/-- Elements of a row from k on, in units of a block or of one element: what the source holds is taken from `s0`. -/
def convertUnits (s0 : State) (from_ : Word) (x y : PadRow) (f g : BitVec 9) (mode : RMode) (unit : Nat) : Nat → Nat → Copying → Copying
  | 0, k, c => { c with state := rowWritten y g k c.state }
  | n + 1, k, c =>
    if (List.range unit).any (fun i => padElementPoisoned s0 x f (x.elem + k + i)) then
      let s1 := rowWritten y g k c.state
      let s2 := setPadPoison s1 (padElement y.core y.pan (pfmtWidth g) (y.elem + k) / 8) false
      { c with state := s2 }.stop (exc .uncorrectableConsumed 0 from_)
    else
      let s1 := if isBlock g then
          putPadBlock c.state y g (y.elem + k)
            (toBlock (pfmtCode g) ((List.range 32).map (fun i => some (padValue s0 x.core x.pan f (x.elem + k + i), mode))))
        else putPadCode c.state y.core y.pan (pfmtWidth g) (y.elem + k) (convertPadElement s0 x f g mode (x.elem + k))
      convertUnits s0 from_ x y f g mode unit n (k + unit) { c with state := s1 }

/-- One row of a converting copy. -/
def convertRow (p : Engine) (a b : Side) (f g : BitVec 9) (mode : RMode) (rowlen : Nat) (x y : PadRow) (c : Copying) : Copying :=
  match padRowRefusal c.state p a f x rowlen <|> padRowRefusal c.state p b g y rowlen with
  | some e => c.stop e
  | none =>
    let s0 := wakeRow (wakeRow c.state x f rowlen) y g rowlen
    let unit := if isBlock g then 32 else 1
    convertUnits s0 a.base x y f g mode unit (rowlen / unit) 0 { c with state := s0 }

/-- The error bits of a copy that breaks R216: the spec names no cause; a free value that is not 0 (log entry 11). -/
def openError (s : State) : BitVec 24 :=
  let v := (Config.openValue 8 s.free).setWidth 24
  if v = 0 then 1 else v

/-- Rows of a converting copy. -/
def convertRows (p : Engine) (a b : Side) (f g : BitVec 9) (mode : RMode) (rowlen : Nat) : Nat → Nat → Copying → Copying
  | 0, _, c => c
  | n + 1, r, c =>
    if c.ended then c
    else match padRow c.state a (pfmtWidth f) r, padRow c.state b (pfmtWidth g) r with
      | some x, some y => convertRows p a b f g mode rowlen n (r + 1) (convertRow p a b f g mode rowlen x y c)
      | _, _ => c

/-- Whether every row of a converting copy keeps R216. -/
def convertingOk (s : State) (a b : Side) (f g : BitVec 9) (rowlen rows : Nat) : Bool :=
  (List.range rows).all (fun r => match padRow s a (pfmtWidth f) r, padRow s b (pfmtWidth g) r with
    | some x, some y => blockRule f x rowlen && blockRule g y rowlen
    | _, _ => false)

/-! ### Pages that are not present (R267, R327) -/

/-- The first missing page among those of n bytes from a VA. -/
def pagesMissing (s : State) (p : Engine) (need : Need) : Nat → Word → Nat → Option Exc
  | 0, _, _ => none
  | fuel + 1, va, n =>
    if n = 0 then none
    else
      let c := min n (4096 - va.toNat % 4096)
      let rest := pagesMissing s p need fuel (va + BitVec.ofNat 64 c) (n - c)
      match translate s p.part p.priv va need with
      | .error e => if e.cause = .translationNotPresent ∧ e.sub = 0 then some e else rest
      | .ok _ => rest

/-- The first missing page of a row of a side. -/
def Side.missing (s : State) (p : Engine) (d : Side) (need : Need) (rowlen r : Nat) : Option Exc :=
  if d.place then none else pagesMissing s p need (rowlen / 4096 + 2) (d.base + BitVec.ofInt 64 (d.row r)) rowlen

/-- The first missing page of a copy, row by row: the transfer waits for it before anything else of it is judged (R327). -/
def copyMissing (s : State) (p : Engine) (a b : Side) (rowlen : Nat) : Nat → Nat → Option Exc
  | 0, _ => none
  | n + 1, r =>
    match a.missing s p Need.copyRead rowlen r <|> b.missing s p Need.copyWrite rowlen r with
    | some e => some e
    | none => copyMissing s p a b rowlen n (r + 1)

/-! ### Completion (R267, R368) -/

/-- The latest id up to which every transfer of a channel has completed (R267). -/
def doneUpTo (c : Channel) : BitVec 32 := match c.out with | [] => c.nextId - 1 | t :: _ => t.id - 1

/-- A transfer leaves its channel: the status of the newest 256 ids is kept, and its awaiters wake. -/
def finishTransfer (s : State) (ch : Fin 4) (t : Transfer) (err : BitVec 24) : State :=
  let c := s.core.chans[ch]
  let c1 := { c with out := c.out.filter (fun u => u.id ≠ t.id), status := ((t.id, err) :: c.status).filter (fun e => c.keeps e.1) }
  let s1 := { s with core := { s.core with chans := s.core.chans.set ch { c1 with xdone := doneUpTo c1 } } }
  wakeWaiters s1 (fun w => w.on = .token (transferToken s.cur ch t.id)) err

/-- The error record of a transfer (R267, R395). -/
def transferRecord (s : State) (t : Transfer) (err : BitVec 24) (addr : Word) : State :=
  let l := s.launchOf t.serial
  report s { code := err.toNat % 256, sub := err.toNat / 256, source := 1,
             lid := match l with | some l => l.lid.toNat | none => 0, tid := t.tid, core := s.cur, part := t.part,
             epc := t.pc, eaddr := addr, tag := match l with | some l => l.tag | none => 0 }

/-- A transfer ends in an error. -/
def failTransfer (s : State) (ch : Fin 4) (t : Transfer) (err : BitVec 24) (addr : Word) : State :=
  finishTransfer (transferRecord s t err addr) ch t err

/-- Mark a transfer as waiting for the channel's fault cell, or not. -/
def setParked (s : State) (ch : Fin 4) (id : BitVec 32) (on : Bool) : State :=
  let c := s.core.chans[ch]
  let c1 := { c with out := c.out.map (fun t => if t.id = id then { t with parked := on } else t) }
  { s with core := { s.core with chans := s.core.chans.set ch c1 } }

/-- A transfer meets a missing page (R327): it waits for the channel's cell, or, while another waits, for that signal. Without a cell
it fails as `fail` says. -/
def parkTransfer (s : State) (ch : Fin 4) (t : Transfer) (e : Exc) (fail : State) : State :=
  if s.core.chans[ch].out.any (fun u => u.parked) then setParked s ch t.id true
  else match faultCell s t.part (131072 + 4 * s.cur + ch.val) with
    | none => fail
    | some (va, pa) =>
      let lid := match s.launchOf t.serial with | some l => l.lid.toNat | none => 0
      let s1 := initFaultCell s t.part va pa
      let s2 := produceRecord s1 t.part 5 s.cur
        (faultRecord e (cellToken va) lid t.tid s.cur t.part true (transferToken s.cur ch t.id))
      setParked (addWaiter s2 ⟨.token (faultToken va), t.part, s.cur, 64 + ch.val, homeSlice pa, some pa⟩ false) ch t.id true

**********

=== WHAT THE EXERCISE ASKS ===
Print out all the entries above exactly.

=== YOUR SOLUTION ===
/-- Elements of a row from k on, in units of a block or of one element: what the source holds is taken from `s0`. -/
def convertUnits (s0 : State) (from_ : Word) (x y : PadRow) (f g : BitVec 9) (mode : RMode) (unit : Nat) : Nat → Nat → Copying → Copying
  | 0, k, c => { c with state := rowWritten y g k c.state }
  | n + 1, k, c =>
    if (List.range unit).any (fun i => padElementPoisoned s0 x f (x.elem + k + i)) then
      let s1 := rowWritten y g k c.state
      let s2 := setPadPoison s1 (padElement y.core y.pan (pfmtWidth g) (y.elem + k) / 8) false
      { c with state := s2 }.stop (exc .uncorrectableConsumed 0 from_)
    else
      let s1 := if isBlock g then
          putPadBlock c.state y g (y.elem + k)
            (toBlock (pfmtCode g) ((List.range 32).map (fun i => some (padValue s0 x.core x.pan f (x.elem + k + i), mode))))
        else putPadCode c.state y.core y.pan (pfmtWidth g) (y.elem + k) (convertPadElement s0 x f g mode (x.elem + k))
      convertUnits s0 from_ x y f g mode unit n (k + unit) { c with state := s1 }

/-- One row of a converting copy. -/
def convertRow (p : Engine) (a b : Side) (f g : BitVec 9) (mode : RMode) (rowlen : Nat) (x y : PadRow) (c : Copying) : Copying :=
  match padRowRefusal c.state p a f x rowlen <|> padRowRefusal c.state p b g y rowlen with
  | some e => c.stop e
  | none =>
    let s0 := wakeRow (wakeRow c.state x f rowlen) y g rowlen
    let unit := if isBlock g then 32 else 1
    convertUnits s0 a.base x y f g mode unit (rowlen / unit) 0 { c with state := s0 }

/-- The error bits of a copy that breaks R216: the spec names no cause; a free value that is not 0 (log entry 11). -/
def openError (s : State) : BitVec 24 :=
  let v := (Config.openValue 8 s.free).setWidth 24
  if v = 0 then 1 else v

/-- Rows of a converting copy. -/
def convertRows (p : Engine) (a b : Side) (f g : BitVec 9) (mode : RMode) (rowlen : Nat) : Nat → Nat → Copying → Copying
  | 0, _, c => c
  | n + 1, r, c =>
    if c.ended then c
    else match padRow c.state a (pfmtWidth f) r, padRow c.state b (pfmtWidth g) r with
      | some x, some y => convertRows p a b f g mode rowlen n (r + 1) (convertRow p a b f g mode rowlen x y c)
      | _, _ => c

/-- Whether every row of a converting copy keeps R216. -/
def convertingOk (s : State) (a b : Side) (f g : BitVec 9) (rowlen rows : Nat) : Bool :=
  (List.range rows).all (fun r => match padRow s a (pfmtWidth f) r, padRow s b (pfmtWidth g) r with
    | some x, some y => blockRule f x rowlen && blockRule g y rowlen
    | _, _ => false)

/-! ### Pages that are not present (R267, R327) -/

/-- The first missing page among those of n bytes from a VA. -/
def pagesMissing (s : State) (p : Engine) (need : Need) : Nat → Word → Nat → Option Exc
  | 0, _, _ => none
  | fuel + 1, va, n =>
    if n = 0 then none
    else
      let c := min n (4096 - va.toNat % 4096)
      let rest := pagesMissing s p need fuel (va + BitVec.ofNat 64 c) (n - c)
      match translate s p.part p.priv va need with
      | .error e => if e.cause = .translationNotPresent ∧ e.sub = 0 then some e else rest
      | .ok _ => rest

/-- The first missing page of a row of a side. -/
def Side.missing (s : State) (p : Engine) (d : Side) (need : Need) (rowlen r : Nat) : Option Exc :=
  if d.place then none else pagesMissing s p need (rowlen / 4096 + 2) (d.base + BitVec.ofInt 64 (d.row r)) rowlen

/-- The first missing page of a copy, row by row: the transfer waits for it before anything else of it is judged (R327). -/
def copyMissing (s : State) (p : Engine) (a b : Side) (rowlen : Nat) : Nat → Nat → Option Exc
  | 0, _ => none
  | n + 1, r =>
    match a.missing s p Need.copyRead rowlen r <|> b.missing s p Need.copyWrite rowlen r with
    | some e => some e
    | none => copyMissing s p a b rowlen n (r + 1)

/-! ### Completion (R267, R368) -/

/-- The latest id up to which every transfer of a channel has completed (R267). -/
def doneUpTo (c : Channel) : BitVec 32 := match c.out with | [] => c.nextId - 1 | t :: _ => t.id - 1

/-- A transfer leaves its channel: the status of the newest 256 ids is kept, and its awaiters wake. -/
def finishTransfer (s : State) (ch : Fin 4) (t : Transfer) (err : BitVec 24) : State :=
  let c := s.core.chans[ch]
  let c1 := { c with out := c.out.filter (fun u => u.id ≠ t.id), status := ((t.id, err) :: c.status).filter (fun e => c.keeps e.1) }
  let s1 := { s with core := { s.core with chans := s.core.chans.set ch { c1 with xdone := doneUpTo c1 } } }
  wakeWaiters s1 (fun w => w.on = .token (transferToken s.cur ch t.id)) err

/-- The error record of a transfer (R267, R395). -/
def transferRecord (s : State) (t : Transfer) (err : BitVec 24) (addr : Word) : State :=
  let l := s.launchOf t.serial
  report s { code := err.toNat % 256, sub := err.toNat / 256, source := 1,
             lid := match l with | some l => l.lid.toNat | none => 0, tid := t.tid, core := s.cur, part := t.part,
             epc := t.pc, eaddr := addr, tag := match l with | some l => l.tag | none => 0 }

/-- A transfer ends in an error. -/
def failTransfer (s : State) (ch : Fin 4) (t : Transfer) (err : BitVec 24) (addr : Word) : State :=
  finishTransfer (transferRecord s t err addr) ch t err

/-- Mark a transfer as waiting for the channel's fault cell, or not. -/
def setParked (s : State) (ch : Fin 4) (id : BitVec 32) (on : Bool) : State :=
  let c := s.core.chans[ch]
  let c1 := { c with out := c.out.map (fun t => if t.id = id then { t with parked := on } else t) }
  { s with core := { s.core with chans := s.core.chans.set ch c1 } }

/-- A transfer meets a missing page (R327): it waits for the channel's cell, or, while another waits, for that signal. Without a cell
it fails as `fail` says. -/
def parkTransfer (s : State) (ch : Fin 4) (t : Transfer) (e : Exc) (fail : State) : State :=
  if s.core.chans[ch].out.any (fun u => u.parked) then setParked s ch t.id true
  else match faultCell s t.part (131072 + 4 * s.cur + ch.val) with
    | none => fail
    | some (va, pa) =>
      let lid := match s.launchOf t.serial with | some l => l.lid.toNat | none => 0
      let s1 := initFaultCell s t.part va pa
      let s2 := produceRecord s1 t.part 5 s.cur
        (faultRecord e (cellToken va) lid t.tid s.cur t.part true (transferToken s.cur ch t.id))
      setParked (addWaiter s2 ⟨.token (faultToken va), t.part, s.cur, 64 + ch.val, homeSlice pa, some pa⟩ false) ch t.id true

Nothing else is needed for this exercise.